What to do.
Among the records below, determine how many lines have the word "theorem" in them; output only the number.

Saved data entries
theorem State.rangeChanged_advances {s₀ s t : State} (hs : s₀.Advances s) (ht : s₀.Advances t) (v : Nat) : s₀.Advances (State.rangeChanged
    v s t) := by
  unfold State.rangeChanged
  repeat' with_reducible first
    | assumption | apply State.conclude_advances | apply State.knotSet_advances | apply State.withdraw_advances
    | apply State.Advances.foldl | (intro _)

theorem State.writeKnotRange_advances {s₀ s : State} (hs : s₀.Advances s) (o : Origin) (v : Nat) (value : Word) : s₀.Advances
    (State.writeKnotRange s o v value) := by
  unfold State.writeKnotRange
  repeat' with_reducible first
    | assumption | apply State.Advances.ite | apply State.setFld_advances | apply State.refuseTo_advances
    | apply State.auditRefusal_advances | apply State.writeReg_advances | apply State.rangeChanged_advances | (intro _)

theorem execKnotRangeWrite_advances {s₀ s : State} (hs : s₀.Advances s) (o : Origin) (v : Nat) (value : Word) : s₀.AdvancesR
    (execKnotRangeWrite o v value s) := by
  unfold execKnotRangeWrite
  repeat' with_reducible first | assumption | apply State.writeKnotRange_advances | apply State.whenUp_advances | (intro _)

/-! ### Media -/

theorem State.replaySample_advances {s₀ s : State} (hs : s₀.Advances s) (n : Nat) (e : SrcEntry) : s₀.Advances (State.replaySample s n e)
    := by
  unfold State.replaySample
  repeat' with_reducible first
    | assumption | apply State.modChan_advances | apply State.complete_advances | apply State.beginSample_advances
    | apply State.noteRead_advances | apply State.assignQ_advances | (refine State.AdvancesP.of ?_ (by assumption)) | split

theorem State.voidSample_advances {s₀ s : State} (hs : s₀.Advances s) (n : Nat) (status : Nat) (time : Nat) (sid : Nat) : s₀.Advances
    (State.voidSample s n status time sid) := by
  unfold State.voidSample
  repeat' with_reducible first
    | assumption | apply State.bump_advances | apply State.beginSample_advances | apply State.assignQ_advances
    | apply State.settleSample_advances | (refine State.AdvancesP.of ?_ (by assumption)) | split

theorem State.takeEntry_advances {s₀ s : State} (hs : s₀.Advances s) (n : Nat) (q : Ring) (e : SrcEntry) : s₀.Advances (State.takeEntry s
    n q e) := by
  unfold State.takeEntry
  repeat' with_reducible first | assumption | apply State.setChan_advances | apply State.queueStatus_advances

theorem State.takePlayback_advances {s₀ s : State} (hs : s₀.Advances s) (n : Nat) (q : Ring) (e : SrcEntry) : s₀.Advances
    (State.takePlayback s n q e) := by
  unfold State.takePlayback
  repeat' with_reducible first
    | assumption | apply State.Advances.ite | apply State.modChan_advances | apply State.noteRead_advances
    | apply State.queueStatus_advances | (intro _)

Response.
7